= Philippe Jeantot =

French former deep sea diver (born 1952)

Philippe Jeantot (/fr/; born 8 May 1952) is a French former deep sea diver, who achieved recognition as a sailor for long-distance, single-handed racing and record-setting. He founded the Vendée Globe, a single-handed, round-the-world, non-stop yacht race.

== Biography ==
Born in Antananarivo, Madagascar, Jeantot started his career as a deep sea diver, working on oil rigs; in 1977 he took part in the Janus IV dive of the COMEX during which Jacques Verpeaux and Gérard Vial broke the world record for deep diving, at 501 m. He became interested in sailing after reading Bernard Moitessier's book The Long Way; having learned to sail, he built himself a 13.5-metre (44 ft) steel ketch, planning to sail single-handed around the world. After cruising for two years, he entered the first edition of the BOC Challenge (now known as the Velux 5 Oceans Race) in 1982; he won the race, and broke the previous record for a single-handed circumnavigation with a time of 159 days, 2 hours.

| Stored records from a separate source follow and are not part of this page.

-- ==== Sys2Proof/Machine/ChainRouter.lean ====
section
/-! DEFINITION. The ChainRouter command SEND (R120 to R125). -/

namespace Sys2Proof.Machine

/-- `SEND s, reg, #v` (R121). The decoder has run check 4 of R203 already; a SEND term whose address is not legal, which no
word decodes to, raises the error of that check (log entry 10). -/
def execSend (sl : Slot) (r v : Byte) (s : State) : Host.Outcome State Fault Refusal :=
  .next (if legalReg r then whenIdle s fun t => respond 0 (sendFrame sl r v t) else raiseError .badOperand s)

end Sys2Proof.Machine
end

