-- ==== Sys2Proof/Certificates/Slice0/Obligations.lean ====
section
/-! DEFINITION. The statements for the provers, each a proposition that cites the rule of spec/ it formalises. -/

open Sys2Proof Sys2Proof.Machine

/-- R230: after power-on, whatever the devices hold, and after every reset, the block is in its reset state; a reset that
the host asserts after a command takes effect after that command. -/
def Obligations.ResetPutsBlockInResetState : Prop :=
  (∀ c : Chain,
    (State.powerOn c).link = .idle ∧ (State.powerOn c).csN = 1 ∧ (State.powerOn c).status = 0x00 ∧
    (State.powerOn c).sticky = ⟨false, false, false, false, false⟩ ∧
    (State.powerOn c).response = none ∧ (State.powerOn c).trace = []) ∧
  (∀ (s : State) (rest : List HostMove), s.host = .assertReset :: rest →
    ∃ t, step s = .next t ∧ t.link = .idle ∧ t.csN = 1 ∧ t.status = 0x00 ∧
      t.sticky = ⟨false, false, false, false, false⟩ ∧ t.response = none ∧
      (t.trace = [] ∨ t.trace = [.csHigh]) ∧ t.host = rest) ∧
  (∀ (s : State) (w : Command) (rest : List HostMove), s.host = .present w :: .assertReset :: rest →
    ∃ t, step s = .next t ∧ t.response ≠ none ∧ t.host = .assertReset :: rest)

/-- R231 (with R232 for the idle link): a reset with the link open is one CsHigh, which every device latches; with the
link
idle it is no event and the devices keep everything. -/
def Obligations.ResetWithOpenLinkLatchesDevices : Prop :=
  ∀ (s : State) (rest : List HostMove), s.host = .assertReset :: rest →
    ∃ t, step s = .next t ∧
      (s.link = .idle → t.trace = [] ∧ t.chain = s.chain) ∧
      (s.link = .acquired → t.trace = [.csHigh] ∧
        ∀ p, (t.chain.dev p).sr = (s.chain.dev p).sr ∧
          ∀ a, (t.chain.dev p).reg a =
            if a = wireAddr (s.chain.dev p).sr ∧ a ≠ 0 then lowByte (s.chain.dev p).sr else (s.chain.dev p).reg a)

/-- The model's choice at reset (log entry 1, DESIGN CHOICE): power-on with every device register zero, no move pending.
-/
def Obligations.ResetIsPowerOnWithZeroDevices : Prop :=
  State.reset = State.powerOn State.reset.chain ∧ State.reset.host = [] ∧
  ∀ p, (State.reset.chain.dev p).sr = 0 ∧ ∀ a, (State.reset.chain.dev p).reg a = 0

/-- R33, R75: a step takes the host's next word, and runs exactly the command it decodes to, or raises its decode error,
with
the ports of the step before cleared. -/
def Obligations.StepRunsDecodedCommand : Prop :=
  ∀ (s : State) (w : Command) (rest : List HostMove), s.host = .present w :: rest →
    (∀ i, decode w = .ok i → step s = exec i { s with response := none, trace := [], host := rest }) ∧
    (∀ e, decode w = .error e →
      step s = .next (raiseError e { s with response := none, trace := [], host := rest }))

/-- R233: with no word presented the block waits; link, STATUS and devices stay. That the wait is a step which clears the
ports is the model's choice (log entry 16, DESIGN CHOICE). -/
def Obligations.BlockWaitsForFirstWord : Prop :=
  ∀ s : State, s.host = [] → step s = .next { s with response := none, trace := [] }

/-- Every step ends, with at most 48 bus events (R248 says so; the spec marks it as derived from the event counts). -/
def Obligations.EveryStepAnswersWithin48Events : Prop :=
  ∀ s : State, ∃ t, step s = .next t ∧ t.trace.length ≤ 48

/-- R201, R203, R204, R205: a command word raises exactly the first failing check of the list, and an error changes
nothing
but its STATUS bit and the response; a word that passes every check responds OK and sets no sticky bit. -/
def Obligations.FirstFailingCheckIsTheOutcome : Prop :=
  ∀ (s : State) (w : Command) (rest : List HostMove), s.host = .present w :: rest →
    match commandChecks w s.link with
    | some e => step s = .next { s with
        sticky := s.sticky.set e, response := some ⟨errorStatus e, 0⟩, trace := [], host := rest }
    | none => ∃ t result, step s = .next t ∧ t.response = some ⟨0, result⟩ ∧ t.sticky = s.sticky ∧ t.host = rest

/-- R200: the codes 1 to 5, and each error sets the STATUS bit of its own number and no other. -/
def Obligations.ErrorCodeIsItsStatusBit : Prop :=
  errorStatus .illegalOp = 1 ∧ errorStatus .badSlot = 2 ∧ errorStatus .badOperand = 3 ∧
  errorStatus .linkBusy = 4 ∧ errorStatus .linkIdle = 5 ∧
  ∀ (s : State) (e : ErrorCode),
    ({ s with sticky := s.sticky.set e } : State).status = s.status ||| (1#8 <<< (errorStatus e).toNat)

/-- R25: the fields of STATUS, bit by bit, in every state. -/
def Obligations.StatusFieldsReadAsNamed : Prop :=
  ∀ s : State,
    (s.status.getLsbD 0 = true ↔ s.link = .acquired) ∧
    s.status.getLsbD 1 = s.sticky.illegal ∧ s.status.getLsbD 2 = s.sticky.slot ∧
    s.status.getLsbD 3 = s.sticky.operand ∧ s.status.getLsbD 4 = s.sticky.busy ∧
    s.status.getLsbD 5 = s.sticky.idle ∧ s.status.getLsbD 6 = false ∧ s.status.getLsbD 7 = false ∧
    (s.csN = 0 ↔ s.link = .acquired)

/-- R202: an error sets its sticky bit; no command clears one; a reset clears all; STAT reads every one of them. -/
def Obligations.OnlyResetClearsStickyBits : Prop :=
  (∀ (s : State) (w : Command) (rest : List HostMove), s.host = .present w :: rest →
    ∃ t, step s = .next t ∧ (∀ e, s.sticky.has e = true → t.sticky.has e = true) ∧
      (∀ e, commandChecks w s.link = some e → t.sticky.has e = true)) ∧
  (∀ (s : State) (rest : List HostMove), s.host = .assertReset :: rest →
    ∃ t, step s = .next t ∧ ∀ e, t.sticky.has e = false) ∧
  (∀ s : State, ∃ t result, exec .stat s = .next t ∧ t.response = some ⟨0, result⟩ ∧
    ∀ e, result.getLsbD (errorStatus e).toNat = s.sticky.has e)

/-- R70 to R74: decoding the word of a well-formed command gives the command back, at every operand value. -/
def Obligations.DecodeOfEncode : Prop :=
  ∀ i : Instr, i.wellFormed = true → decode (encode i) = .ok i

/-- R75: a word that decodes is the word of the command it decodes to, so each command has one word and each legal word
one
command. -/
def Obligations.EncodeOfDecode : Prop :=
  ∀ (w : Command) (i : Instr), decode w = .ok i → i.wellFormed = true ∧ encode i = w

/-- The worked encodings of R77, which the spec marks as derived from R70 and R72. -/
def Obligations.WorkedEncodingsDecode : Prop :=
  decode 0x400100000006 = .ok (.send .x (Config.regAddr .digit0) 0x06) ∧
  decode 0x440100000006 = .ok (.send .y (Config.regAddr .digit0) 0x06) ∧
  decode 0x480100000006 = .ok (.send .z (Config.regAddr .digit0) 0x06) ∧
  decode 0x580000000000 = .ok (.config .z) ∧
  decode 0x640300000083 = .ok (.setDigit .y 3 0x83) ∧
  decode 0x70000001E240 = .ok (.render 123456) ∧
  decode 0x80000001E240 = .ok (.showValue .x 123456) ∧
  decode 0x2000000000A5 = .ok (.xfer 0xA5) ∧
  decode 0x100000000000 = .ok .acquire ∧
  decode 0x300000000000 = .ok .release ∧
  decode 0x900000000000 = .ok .stat

/-- R75: the op field alone selects the command, the checks of R203 run in their order, and decoding is total. -/
def Obligations.DecodingFollowsTheChecks : Prop :=
  ∀ w : Command,
    (∀ e, decode w = .error e ↔ decodeChecks w = some e) ∧
    ((∃ i, decode w = .ok i) ↔ decodeChecks w = none) ∧
    (∀ i, decode w = .ok i → i.opcode.code = opField w)

/-- R81: LEGAL_REG is the fourteen addresses, and SEND to any other is BAD_OPERAND. -/
def Obligations.SendTakesOnlyLegalRegisters : Prop :=
  (∀ r : Byte, legalReg r = true ↔ r ∈ [0x00#8, 0x01#8, 0x02#8, 0x03#8, 0x04#8, 0x05#8, 0x06#8, 0x07#8,
    0x08#8, 0x09#8, 0x0A#8, 0x0B#8, 0x0C#8, 0x0F#8]) ∧
  (∀ w : Command, opField w = 0x4 → slotField w ≠ 3 → w &&& 0x0300FFFFFF00 = 0 →
    (legalReg (addrField w) = false → decode w = .error .badOperand) ∧
    (legalReg (addrField w) = true → ∃ sl, decode w = .ok (.send sl (addrField w) (byteField w))))
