/-- Settles O33: the step with the devices it has. -/
theorem devicesFollowTheBus : Obligations.DevicesFollowTheBus := by
  intro s t h
  have hs : step s = .next { t with chain := s.chain.drive t.trace } := (step_next_bus h).2 s.chain
  exact congrArg State.chain (Host.Outcome.next.inj (h.symm.trans hs))

/-- Settles O34: the other devices are driven by the same trace. -/
theorem devicesAreInvisibleToTheBlock : Obligations.DevicesAreInvisibleToTheBlock :=
  fun _ t c h => ⟨c.drive t.trace, (step_next_bus h).2 c⟩

/-! The bus output of a run. -/

/-- The output of a run is legal from the link state before it to the link state after it. -/
theorem busRun_busOutput {n : Nat} {s t : State} (h : afterSteps n s = .next t) :
    busRun s.link (busOutput n s) = some t.link := by
  induction n generalizing s with
  | zero => simpa [busOutput, afterSteps] using congrArg State.link (Host.Outcome.next.inj h)
  | succ n ih =>
    cases hs : step s with
    | next u =>
      simp only [afterSteps, hs] at h
      simp [busOutput, hs, busRun_append, everyStepKeepsBusOrder s u hs, ih h]
    | fault f => simp [afterSteps, hs] at h
    | refused r => simp [afterSteps, hs] at h

/-- The events are cycles, and then an open cycle exactly when they leave the link acquired (R41). -/
def AreCycles (es : List BusEvent) (l : Link) : Prop :=
  ∃ (cycles : List (List Byte)) (tail : Option (List Byte)),
    es = cycles.flatMap cycleOf ++ openTail tail ∧ (tail.isSome = true ↔ l = .acquired)

/-- One more legal event opens a cycle, lengthens the open one, or closes it. -/
theorem AreCycles.snoc {es : List BusEvent} {l m : Link} {e : BusEvent} (h : AreCycles es l)
    (he : busStep l e = some m) : AreCycles (es ++ [e]) m := by
  obtain ⟨cycles, tail, rfl, htail⟩ := h
  match l, e, tail with
  | .idle, .csLow, none =>
    exact ⟨cycles, some [], by simp [openTail], by simpa [busStep] using he.symm⟩
  | .acquired, .byte b, some bs =>
    exact ⟨cycles, some (bs ++ [b]), by simp [openTail], by simpa [busStep] using he.symm⟩
  | .acquired, .csHigh, some bs =>
    obtain rfl : Link.idle = m := Option.some.inj he
    exact ⟨cycles ++ [bs], none, by simp [openTail, cycleOf], by simp⟩
  | .idle, _, some _ | .acquired, _, none => simp at htail

/-- Events in legal order from an idle link are cycles. -/
theorem areCycles_of_busRun {es : List BusEvent} {l : Link} (h : busRun .idle es = some l) : AreCycles es l := by
  induction es using List.reverseRecOn generalizing l with
  | nil =>
    obtain rfl : Link.idle = l := Option.some.inj h
    exact ⟨[], none, rfl, by simp⟩
  | append_singleton es e ih =>
    rw [busRun_append, Option.bind_eq_some_iff] at h
    obtain ⟨m, hes, he⟩ := h
    exact (ih hes).snoc (by simpa using he)

/-- Settles O32: the output of a run is legal (O31 at every step), and legal events are cycles. -/
theorem busOutputIsCycles : Obligations.BusOutputIsCycles :=
  fun _ _ _ hidle h => areCycles_of_busRun (hidle ▸ busRun_busOutput h)

/-! What the devices do on a list of events. -/

/-- No event writes register 0 (R55). -/
theorem Chain.reg_zero_react (c : Chain) (e : BusEvent) (p : Position) :
    ((c.react e).dev p).reg 0 = (c.dev p).reg 0 := by
  cases e <;> simp

theorem Chain.reg_zero_drive (c : Chain) (es : List BusEvent) (p : Position) :
    ((c.drive es).dev p).reg 0 = (c.dev p).reg 0 := by
  induction es generalizing c with
  | nil => rfl
  | cons e es ih => rw [Chain.drive_cons, ih, Chain.reg_zero_react]

/-- Settles O30: the devices follow the bus (O33), where no event writes register 0. -/
theorem noStepWritesNoOpRegister : Obligations.NoStepWritesNoOpRegister := by
  intro s t p h
  rw [devicesFollowTheBus s t h, Chain.reg_zero_drive]

/-- A byte pushes the oldest of the six bytes out (R53). -/
theorem chainBytes_shift (c : Chain) (b : Byte) : chainBytes (c.shift b) = (chainBytes c ++ [b]).drop 1 := by
  simp [chainBytes, Chain.shift]

theorem chainBytes_drive_bytes (c : Chain) (bs : List Byte) :
    chainBytes (c.drive (bs.map .byte)) = (chainBytes c ++ bs).drop bs.length := by
  induction bs generalizing c with
  | nil => simp
  | cons b bs ih =>
    calc chainBytes ((c.shift b).drive (bs.map .byte))
        = ((chainBytes c ++ [b]).drop 1 ++ bs).drop bs.length := by rw [ih, chainBytes_shift]
      _ = ((chainBytes c ++ b :: bs).drop 1).drop bs.length := by simp [chainBytes]
      _ = (chainBytes c ++ b :: bs).drop (b :: bs).length := by simp [Nat.add_comm]

theorem reg_drive_bytes (c : Chain) (bs : List Byte) (p : Position) (a : BitVec 4) :
    ((c.drive (bs.map .byte)).dev p).reg a = (c.dev p).reg a := by
  induction bs generalizing c with
  | nil => rfl
  | cons b bs ih => rw [List.map_cons, Chain.drive_cons, ih, Chain.react_byte, Chain.reg_shift]

/-- Settles O44: one byte at a time. -/
theorem rawCycleKeepsLastSixBytes : Obligations.RawCycleKeepsLastSixBytes :=
  fun c bs => ⟨chainBytes_drive_bytes c bs, reg_drive_bytes c bs⟩

/-- The six bytes, read as the wire words of the three devices. -/
theorem sr_of_chainBytes {c : Chain} {f0 f1 f2 f3 f4 f5 : Byte} (h : chainBytes c = [f0, f1, f2, f3, f4, f5]) :
    (c.dev .third).sr = bytePair f0 f1 ∧ (c.dev .second).sr = bytePair f2 f3 ∧ (c.dev .first).sr = bytePair f4 f5 := by
  simp only [chainBytes, List.cons.injEq, and_true] at h
  obtain ⟨rfl, rfl, rfl, rfl, rfl, rfl⟩ := h
  simp [bytePair_high_low, Chain.dev]

/-- Settles O43: of the six bytes the chain held and the six sent, the last six are those sent (O44). -/
theorem sixBytesFillTheChain : Obligations.SixBytesFillTheChain :=
  fun c f0 f1 f2 f3 f4 f5 => sr_of_chainBytes (chainBytes_drive_bytes c [f0, f1, f2, f3, f4, f5])

/-! The link commands in an open cycle. -/

/-- Settles O19: XFER succeeds with its byte as the one event. -/
theorem xferShiftsOneByte : Obligations.XferShiftsOneByte := by
  intro s b h
  rw [exec_of_instrError_none (by simp [instrError, h])]
  rfl

/-- RELEASE in an open cycle succeeds. -/
theorem exec_release_of_acquired {s : State} (h : s.link = .acquired) :
    exec .release s = .next (commandSuccess [.csHigh] .idle 0 s) :=
  exec_of_instrError_none (by simp [instrError, h])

In 1984, Jeantot entered the OSTAR, sailing in a new catamaran, Credit Agricole II. He was forced to retire after a capsize, but saved the boat and entered the 1984 Quebec—St. Malo race, in which he set a new 24-hour speed record. In 1985, he had success in the Grand Prix de Brest, La Baule and Round Europe races. In 1986 he again entered the BOC Challenge, sailing Credit Agricole III, and was again victorious.

In 1989, Jeantot founded a new, single-handed, non-stop, round-the-world race, the Vendée Globe. He entered the race in Crédit Agricole IV, and finished in fourth place.

In 1990, Jeantot once again entered the BOC Challenge, sailing Crédit Agricole IV, and finishing in third place, thus completing his fourth solo circumnavigation of the world. After the race, he announced that he was retiring from sailing to manage his boat-building business.

In November 1990, Jeantot was given a suspended two-year sentence and fined €15,000 (£9,900) for tax evasion. Jeantot appealed but the verdict was upheld.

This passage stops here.